Publication Type Comment
Authors Galati M, Hodel K, Gams M, Sudhaman S, Bridge T, Zahurancik W, Ungerleider N, Park V, Ercan A, Joksimovic L, Siddiqui I, Siddaway R, Edwards M, de Borja R, Elshaer D, Chung J, Forster V, Nunes N, Aronson M, Wang X, Ramdas J, Seeley A, Sarosiek T, Dunn G, Byrd J, Mordechai O, Durno C, Martin A, Shlien A, Bouffet E, Suo Z, Jackson J, Hawkins C, Guidos C, Pursell Z, Tabori U
Journal Cancer Res
Volume 80
Issue 24
Pagination 5606-5618
Date Published 09/16/2020
ISSN 1538-7445
Keywords DNA Polymerase II, Neoplasms
Abstract POLE mutations are a major cause of hypermutant cancers, yet questions remain regarding mechanisms of tumorigenesis, genotype-phenotype correlation, and therapeutic considerations. In this study, we establish mouse models harboring cancer-associated POLE mutations P286R and S459F, which cause rapid albeit distinct time to cancer initiation in vivo, independent of their exonuclease activity. Mouse and human correlates enabled novel stratification of POLE mutations into three groups based on clinical phenotype and mutagenicity. Cancers driven by these mutations displayed striking resemblance to the human ultrahypermutation and specific signatures.

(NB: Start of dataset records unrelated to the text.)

/-- Settles O29: an operand above 255 stops a command before its field function, which itself stops at 0 alone. -/
theorem fieldCommands : Obligations.FieldCommands := by
  intro s a b c u v
  refine ⟨fun hu hv => ⟨exec_gfadd_of_le hu hv, exec_gfmul_of_le hu hv⟩, fun h => ⟨?_, ?_⟩, fun h1 hu => ?inv,
    fun h1 hu => ?log, next_setX_advance a (ofByte_eq_ofNat _), fun h => ⟨?_, ?_⟩, fun h0 => ?zero⟩
  case inv =>
    have hr := gfInv_of_ne_zero (byte_ofNat_ne_zero h1 hu)
    exact ⟨_, exec_gfinv_of_ok hu hr, gfMul_inv hr⟩
  case log =>
    have hne := byte_ofNat_ne_zero h1 hu
    obtain ⟨hlt, hexp⟩ := expAt_logAt hne
    exact ⟨_, Nat.le_of_lt_succ hlt, exec_gflog_of_ok hu (gfLog_of_ne_zero hne), by rw [hexp, byte_toNat_ofNat hu]⟩
  case zero =>
    have hzero : fieldElement (s.getX b) = .ok 0 := by
      rw [fieldElement_of_le (by omega), show (s.getX b).toNat = 0 from h0]
      rfl
    exact ⟨finish_bind_of_ok hzero (finish_bind_of_raise rfl), finish_bind_of_ok hzero (finish_bind_of_raise rfl)⟩
  · exact finish_bind_of_raise (fieldElements_of_gt h)
  · exact finish_bind_of_raise (fieldElements_of_gt h)
  · exact finish_bind_of_raise (fieldElement_of_gt h)
  · exact finish_bind_of_raise (fieldElement_of_gt h)

end Sys2Proof.Machine
end

section
/-! SUPPORT. The coefficients of a list of bytes and its normal form (44_polynomial R190, R192): what each list
operation of the polynomial unit does to them. -/

namespace Sys2Proof.Claims

open Sys2Proof.Machine

/-! ## XOR of bytes, with zero spelt as the model spells it -/

theorem byte_xor_zero (a : Byte) : a ^^^ 0 = a := BitVec.xor_zero

theorem byte_zero_xor (a : Byte) : 0 ^^^ a = a := BitVec.zero_xor

theorem byte_xor_self (a : Byte) : a ^^^ a = 0 := BitVec.xor_self

/-! ## Coefficients -/

theorem coef_of_length_le {f : List Byte} {d : Nat} (h : f.length ≤ d) : coef f d = 0 := by
  simp [coef, List.getD_eq_getElem?_getD, h]

theorem coef_append (f g : List Byte) (d : Nat) :
    coef (f ++ g) d = if d < g.length then coef g d else coef f (d - g.length) := by
  simp only [coef, List.getD_eq_getElem?_getD, List.reverse_append, List.getElem?_append, List.length_reverse]
  split <;> rfl

theorem coef_singleton (c : Byte) (d : Nat) : coef [c] d = if d = 0 then c else 0 := by
  cases d with
  | zero => rfl
  | succ d => rfl

theorem coef_cons (c : Byte) (f : List Byte) (d : Nat) :
    coef (c :: f) d = if d = f.length then c else coef f d := by
  rw [← List.singleton_append, coef_append, coef_singleton]
  by_cases hlt : d < f.length
  · rw [if_pos hlt, if_neg hlt.ne]
  · rw [if_neg hlt, coef_of_length_le (Nat.le_of_not_lt hlt)]
    exact if_congr (by omega) rfl rfl

theorem coef_replicate_zero (n d : Nat) : coef (List.replicate n 0) d = 0 := by
  by_cases hd : d < n <;> simp [coef, hd]

/-- The coefficients of `c * X^n` (44_polynomial R197). -/
theorem coef_monomial (c : Byte) (n d : Nat) : coef (c :: List.replicate n 0) d = if d = n then c else 0 := by
  rw [coef_cons, List.length_replicate, coef_replicate_zero]

theorem coef_zero (d : Nat) : coef [0] d = 0 := (coef_singleton 0 d).trans (ite_self 0)

theorem coef_map {h : Byte → Byte} (h0 : h 0 = 0) (f : List Byte) (d : Nat) : coef (f.map h) d = h (coef f d) := by
  have hget := List.getD_map (l := f.reverse) (d := 0) (n := d) h
  rwa [h0, List.map_reverse] at hget

/-- The coefficients of a list scaled by `h` and shifted by `n` places. -/
theorem coef_map_shift {h : Byte → Byte} (h0 : h 0 = 0) (f : List Byte) (n d : Nat) :
    coef (f.map h ++ List.replicate n 0) d = if d < n then 0 else h (coef f (d - n)) := by
  rw [coef_append, List.length_replicate, coef_replicate_zero, coef_map h0]

/-- The coefficient at the degree is the leading one. -/
theorem coef_degree (f : List Byte) : coef f (f.length - 1) = f.headD 0 := by
  cases f with
  | nil => rfl
  | cons c cs => exact (coef_cons c cs cs.length).trans (if_pos rfl)

theorem coef_zipWith_gfAdd {f g : List Byte} (h : f.length = g.length) (d : Nat) :
    coef (List.zipWith gfAdd f g) d = coef f d ^^^ coef g d := by
  simp only [coef, List.getD_eq_getElem?_getD, List.reverse_zipWith h, List.getElem?_zipWith]
  by_cases hd : d < f.reverse.length
  · have hd' : d < g.reverse.length := by simpa [h] using hd
    rw [List.getElem?_eq_getElem hd, List.getElem?_eq_getElem hd']
    rfl
  · have hd' : g.reverse.length ≤ d := by simpa [h] using hd
    rw [List.getElem?_eq_none (Nat.le_of_not_lt hd), List.getElem?_eq_none hd']
    rfl

theorem coef_xorAligned {f g : List Byte} (h : g.length ≤ f.length) (d : Nat) :
    coef (xorAligned f g) d = coef f d ^^^ coef g d := by
  have hlow : (f.drop (f.length - g.length)).length = g.length := by
    rw [List.length_drop]
    omega
  have hsum : (List.zipWith gfAdd (f.drop (f.length - g.length)) g).length = g.length := by
    rw [List.length_zipWith, hlow, Nat.min_self]
  have hf := coef_append (f.take (f.length - g.length)) (f.drop (f.length - g.length)) d
  rw [List.take_append_drop, hlow] at hf
  rw [xorAligned, coef_append, hsum, coef_zipWith_gfAdd hlow, hf]
  split
  · rfl
  · next hd => rw [coef_of_length_le (Nat.le_of_not_lt hd), byte_xor_zero]

/-! ## The normal form -/

theorem normalForm_cons_of_ne_zero {c : Byte} (hc : c ≠ 0) (cs : List Byte) : normalForm (c :: cs) = c :: cs := by
  have hb : (c == 0) = false := beq_false_of_ne hc
  rw [normalForm, List.all_cons, hb, Bool.false_and, List.dropWhile_cons, hb]
  rfl

theorem stripZeros_eq_normalForm {f : List Byte} (hf : f ≠ []) : stripZeros f = normalForm f := by
  fun_induction stripZeros f with
  | case1 => exact absurd rfl hf
  | case2 c =>
    by_cases hc : c = 0
    · rw [hc]; rfl
    · exact (normalForm_cons_of_ne_zero hc []).symm
  | case3 d cs ih => simpa [normalForm] using ih (List.cons_ne_nil d cs)
  | case4 c d cs hc => exact (normalForm_cons_of_ne_zero hc (d :: cs)).symm

theorem coef_stripZeros (f : List Byte) (d : Nat) : coef (stripZeros f) d = coef f d := by
  fun_induction stripZeros f with
  | case1 => rfl
  | case2 => rfl
  | case3 e cs ih =>
    rw [ih, coef_cons 0]
    split
    · next hd => exact coef_of_length_le hd.ge
    · rfl
  | case4 => rfl

theorem normalForm_length_le {f : List Byte} (hf : f ≠ []) : (normalForm f).length ≤ f.length := by
  rw [← stripZeros_eq_normalForm hf]
  exact stripZeros_length_le f

theorem coef_normalForm {f : List Byte} (hf : f ≠ []) (d : Nat) : coef (normalForm f) d = coef f d := by
  rw [← stripZeros_eq_normalForm hf, coef_stripZeros]

theorem normal_of_headD_ne_zero {f : List Byte} (h : f.headD 0 ≠ 0) : Normal f := by
  match f with
  | [] => exact absurd rfl h
  | c :: cs => exact .inr ⟨c, cs, rfl, h⟩

theorem Normal.headD_ne_zero {f : List Byte} (hf : Normal f) (h0 : f ≠ [0]) : f.headD 0 ≠ 0 := by
  obtain rfl | ⟨c, cs, rfl, hc⟩ := hf
  · exact absurd rfl h0
  · exact hc

theorem Normal.ne_nil {f : List Byte} (hf : Normal f) : f ≠ [] := by
  obtain rfl | ⟨c, cs, rfl, -⟩ := hf
  · exact List.cons_ne_nil 0 []
  · exact List.cons_ne_nil c cs

theorem normal_stripZeros {f : List Byte} (hf : f ≠ []) : Normal (stripZeros f) := by
  fun_induction stripZeros f with
  | case1 => exact absurd rfl hf
  | case2 c =>
    by_cases hc : c = 0
    · exact .inl (by rw [hc])
    · exact normal_of_headD_ne_zero hc
  | case3 d cs ih => exact ih (List.cons_ne_nil d cs)
  | case4 c d cs hc => exact normal_of_headD_ne_zero hc

theorem normal_normalForm {f : List Byte} (hf : f ≠ []) : Normal (normalForm f) := by
  rw [← stripZeros_eq_normalForm hf]
  exact normal_stripZeros hf

/-- A polynomial whose coefficients vanish from `X^n` on is zero or has a degree below `n`. -/
theorem Normal.length_le_of_coef {f : List Byte} {n : Nat} (hf : Normal f) (h : ∀ d, n ≤ d → coef f d = 0) :
    f = [0] ∨ f.length ≤ n := by
  by_cases h0 : f = [0]
  · exact .inl h0
  · refine .inr (Nat.le_of_not_lt fun hlt => hf.headD_ne_zero h0 ?_)
    rw [← coef_degree]
    exact h _ (by omega)

end Sys2Proof.Claims
end

section
/-! SUPPORT. The coefficients of a product as XOR sums (44_polynomial R195): they are linear in the first factor, and a
monomial shifts and scales the second. -/

namespace Sys2Proof.Claims

open Sys2Proof.Machine

/-- The sum in GF(2^8) of the first `n` values of `f` (43_gf256 R171). -/
def xorSum (f : Nat → Byte) (n : Nat) : Byte := (List.range n).foldl (fun acc i => acc ^^^ f i) 0

theorem productCoef_eq_xorSum (f g : List Byte) (d : Nat) :
    productCoef f g d = xorSum (fun i => gfMul (coef f i) (coef g (d - i))) (d + 1) := rfl

theorem xorSum_succ (f : Nat → Byte) (n : Nat) : xorSum f (n + 1) = xorSum f n ^^^ f n := by
  rw [xorSum, List.range_succ, List.foldl_concat, xorSum]

theorem xorSum_xor (f g : Nat → Byte) (n : Nat) :
    xorSum (fun i => f i ^^^ g i) n = xorSum f n ^^^ xorSum g n := by
  induction n with
  | zero => exact (byte_xor_self 0).symm
  | succ n ih =>
    rw [xorSum_succ, xorSum_succ, xorSum_succ, ih]
    ac_rfl

/-- A sum with one term. -/
theorem xorSum_ite_eq (k : Nat) (c : Byte) (n : Nat) :
    xorSum (fun i => if i = k then c else 0) n = if k < n then c else 0 := by
  induction n with
  | zero => rfl
  | succ n ih =>
    rw [xorSum_succ, ih]
    obtain hlt | rfl | hgt := Nat.lt_trichotomy k n
    · rw [if_pos hlt, if_neg hlt.ne', if_pos (by omega), byte_xor_zero]
    · rw [if_neg (lt_irrefl k), if_pos rfl, if_pos (Nat.lt_succ_self k), byte_zero_xor]
    · rw [if_neg (by omega), if_neg hgt.ne, if_neg (by omega), byte_xor_zero]

theorem productCoef_xor_left {f f' g h : List Byte} (hh : ∀ i, coef h i = coef f i ^^^ coef f' i) (d : Nat) :
    productCoef h g d = productCoef f g d ^^^ productCoef f' g d := by
  simp only [productCoef_eq_xorSum, hh, gfMul_comm _ (coef g _), gfMul_xor, xorSum_xor]

theorem productCoef_monomial_left {m : List Byte} {c : Byte} {n : Nat} (hm : ∀ i, coef m i = if i = n then c else 0)
    (g : List Byte) (d : Nat) : productCoef m g d = if d < n then 0 else gfMul c (coef g (d - n)) := by
  have hterm : ∀ i, gfMul (coef m i) (coef g (d - i)) = if i = n then gfMul c (coef g (d - n)) else 0 := fun i => by
    rw [hm]
    split
    · next hi => rw [hi]
    · exact gfMul_zero_left _
  simp only [productCoef_eq_xorSum, hterm, xorSum_ite_eq, Nat.lt_succ_iff, ← Nat.not_lt, ite_not]

/-- The product with a list splits off the monomial of its leading coefficient. -/
theorem productCoef_cons_left (c : Byte) (f g : List Byte) (d : Nat) : productCoef (c :: f) g d =
    (if d < f.length then 0 else gfMul c (coef g (d - f.length))) ^^^ productCoef f g d := by
  have hsplit : ∀ i, coef (c :: f) i = coef (c :: List.replicate f.length 0) i ^^^ coef f i := fun i => by
    rw [coef_cons, coef_monomial]
    split
    · next hi => rw [coef_of_length_le hi.ge, byte_xor_zero]
    · rw [byte_zero_xor]
  rw [productCoef_xor_left hsplit, productCoef_monomial_left (coef_monomial c f.length)]

theorem productCoef_zero_left {f : List Byte} (hf : ∀ i, coef f i = 0) (g : List Byte) (d : Nat) :
    productCoef f g d = 0 := by
  rw [productCoef_monomial_left (c := 0) (n := 0) fun i => (hf i).trans (ite_self 0).symm, gfMul_zero_left, ite_self]

theorem productCoef_zero_right (f : List Byte) (d : Nat) : productCoef f [0] d = 0 := by
  have hzero := xorSum_ite_eq 0 0 (d + 1)
  simp only [ite_self] at hzero
  simp only [productCoef_eq_xorSum, coef_zero, gfMul_zero_right, hzero]

theorem productCoef_congr {f f' g g' : List Byte} (hf : ∀ i, coef f i = coef f' i) (hg : ∀ i, coef g i = coef g' i)
    (d : Nat) : productCoef f g d = productCoef f' g' d := by
  simp only [productCoef_eq_xorSum, hf, hg]

end Sys2Proof.Claims
end

section
/-! SUPPORT. What each function of the polynomial unit answers: a polynomial in normal form, given by its coefficients
(44_polynomial R190 to R198). -/

namespace Sys2Proof.Machine

open Sys2Proof.Claims

/-! ## Reads (44_polynomial R190 to R193) -/

theorem poly_of_ne_nil {f : List Byte} (hf : f ≠ []) : poly f = .ok (normalForm f) := by
  rw [poly, if_neg hf, stripZeros_eq_normalForm hf]

theorem poly_of_eq_nil {f : List Byte} (hf : f = []) : poly f = raise .domainError 4 := if_pos hf

theorem coefAt_eq_coef (f : List Byte) (d : Nat) : coefAt f d = coef f d := by
  rw [coefAt, degree]
  by_cases hd : d < f.length
  · rw [if_pos (by omega), coef, List.getD_eq_getElem?_getD, List.getD_eq_getElem?_getD, List.getElem?_reverse hd]
  · rw [coef_of_length_le (Nat.le_of_not_lt hd)]
    split
    · next hle => rw [List.eq_nil_of_length_eq_zero (l := f) (by omega)]; rfl
    · rfl

theorem polyEval_eq_horner (f : List Byte) (x : Byte) : polyEval f x = horner f x := rfl

theorem horner_stripZeros (f : List Byte) (x : Byte) : horner (stripZeros f) x = horner f x := by
  fun_induction stripZeros f with
  | case1 => rfl
  | case2 => rfl
  | case3 d cs ih =>
    have hstart : gfMul 0 x ^^^ 0 = 0 := by rw [gfMul_zero_left, byte_xor_self]
    rw [ih, horner, horner, List.foldl_cons (l := d :: cs), hstart]
  | case4 => rfl

theorem horner_normalForm {f : List Byte} (hf : f ≠ []) (x : Byte) : horner (normalForm f) x = horner f x := by
  rw [← stripZeros_eq_normalForm hf, horner_stripZeros]

theorem degree_le_degree_iff {f g : List Byte} (hf : f ≠ []) (hg : g ≠ []) :
    degree g ≤ degree f ↔ g.length ≤ f.length := by
  have hfpos := List.length_pos_iff.mpr hf
  have hgpos := List.length_pos_iff.mpr hg
  simp only [degree]
  omega

theorem isZero_iff {f : List Byte} : isZero f = true ↔ f = [0] := beq_iff_eq

/-! ## Sums (44_polynomial R194) -/

theorem coef_polyAdd (f g : List Byte) (d : Nat) : coef (polyAdd f g) d = coef f d ^^^ coef g d := by
  rw [polyAdd, coef_stripZeros]
  split
  · next h => exact coef_xorAligned h d
  · next h => rw [coef_xorAligned (by omega), BitVec.xor_comm]
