-- ==== Sys2Proof/Laws/Decode.lean ====
section
/-! SUPPORT. Assembling and taking apart the fields of the wire format are inverse; what a chunk on the stream port is
read as (R90, R99, R111, R273). -/

namespace Sys2Proof

theorem bytes16_u16le (b0 b1 : Byte) : bytes16 (u16le b0 b1) = [b0, b1] := by
  have h0 := b0.isLt
  have h1 := b1.isLt
  have e0 : (u16le b0 b1).extractLsb' 0 8 = b0 := by
    apply BitVec.eq_of_toNat_eq
    simp only [BitVec.extractLsb'_toNat, u16le_toNat, Nat.shiftRight_eq_div_pow]; omega
  have e1 : (u16le b0 b1).extractLsb' 8 8 = b1 := by
    apply BitVec.eq_of_toNat_eq
    simp only [BitVec.extractLsb'_toNat, u16le_toNat, Nat.shiftRight_eq_div_pow]; omega
  rw [bytes16, e0, e1]

theorem bytes32_u32le (b0 b1 b2 b3 : Byte) : bytes32 (u32le b0 b1 b2 b3) = [b0, b1, b2, b3] := by
  have h0 := b0.isLt
  have h1 := b1.isLt
  have h2 := b2.isLt
  have h3 := b3.isLt
  have e0 : (u32le b0 b1 b2 b3).extractLsb' 0 8 = b0 := by
    apply BitVec.eq_of_toNat_eq
    simp only [BitVec.extractLsb'_toNat, u32le_toNat, Nat.shiftRight_eq_div_pow]; omega
  have e1 : (u32le b0 b1 b2 b3).extractLsb' 8 8 = b1 := by
    apply BitVec.eq_of_toNat_eq
    simp only [BitVec.extractLsb'_toNat, u32le_toNat, Nat.shiftRight_eq_div_pow]; omega
  have e2 : (u32le b0 b1 b2 b3).extractLsb' 16 8 = b2 := by
    apply BitVec.eq_of_toNat_eq
    simp only [BitVec.extractLsb'_toNat, u32le_toNat, Nat.shiftRight_eq_div_pow]; omega
  have e3 : (u32le b0 b1 b2 b3).extractLsb' 24 8 = b3 := by
    apply BitVec.eq_of_toNat_eq
    simp only [BitVec.extractLsb'_toNat, u32le_toNat, Nat.shiftRight_eq_div_pow]; omega
  rw [bytes32, e0, e1, e2, e3]

/-- A chunk is read as a FEED of it, or as the FRAME whose wire bytes it is. -/
theorem decodeStream_cases (c : List Byte) : decodeStream c = .feed c ∨ ∃ crc num rev len tow wnc body,
    decodeStream c = .frame crc num rev len tow wnc body ∧ frameBytes crc num rev len tow wnc body = c := by
  unfold decodeStream
  split
  · split
    · rename_i h
      refine .inr ⟨_, _, _, _, _, _, _, rfl, ?_⟩
      simp [frameBytes, frameRest, bytes16_u16le, bytes32_u32le, packId_id, h.1, h.2]
    · exact .inl rfl
  · exact .inl rfl

/-- The wire bytes of a frame are read back as its fields. -/
theorem decodeStream_frameBytes (crc : U16) (num : BlockNumber) (rev : BlockRevision) (len : U16) (tow : U32) (wnc : U16)
    (body : List Byte) :
    decodeStream (frameBytes crc num rev len tow wnc body) = .frame crc num rev len tow wnc body := by
  simp [frameBytes, frameRest, bytes16, bytes32, decodeStream, u16le_bytes16, u32le_bytes32, idNumber_packId,
    idRevision_packId]

end Sys2Proof
end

Furthermore, Pole-driven cancers exhibited a continuous and stochastic mutagenesis mechanism, resulting in intertumoral and intratumoral heterogeneity. Checkpoint blockade did not prevent Pole lymphomas, but rather likely promoted lymphomagenesis as observed in humans. These observations provide insights into the carcinogenesis of POLE-driven tumors and valuable information for genetic counseling, surveillance, and immunotherapy for patients. SIGNIFICANCE: Two mouse models of polymerase exonuclease deficiency shed light on mechanisms of mutation accumulation and considerations for immunotherapy.See related commentary by Wisdom and Kirsch p. 5459.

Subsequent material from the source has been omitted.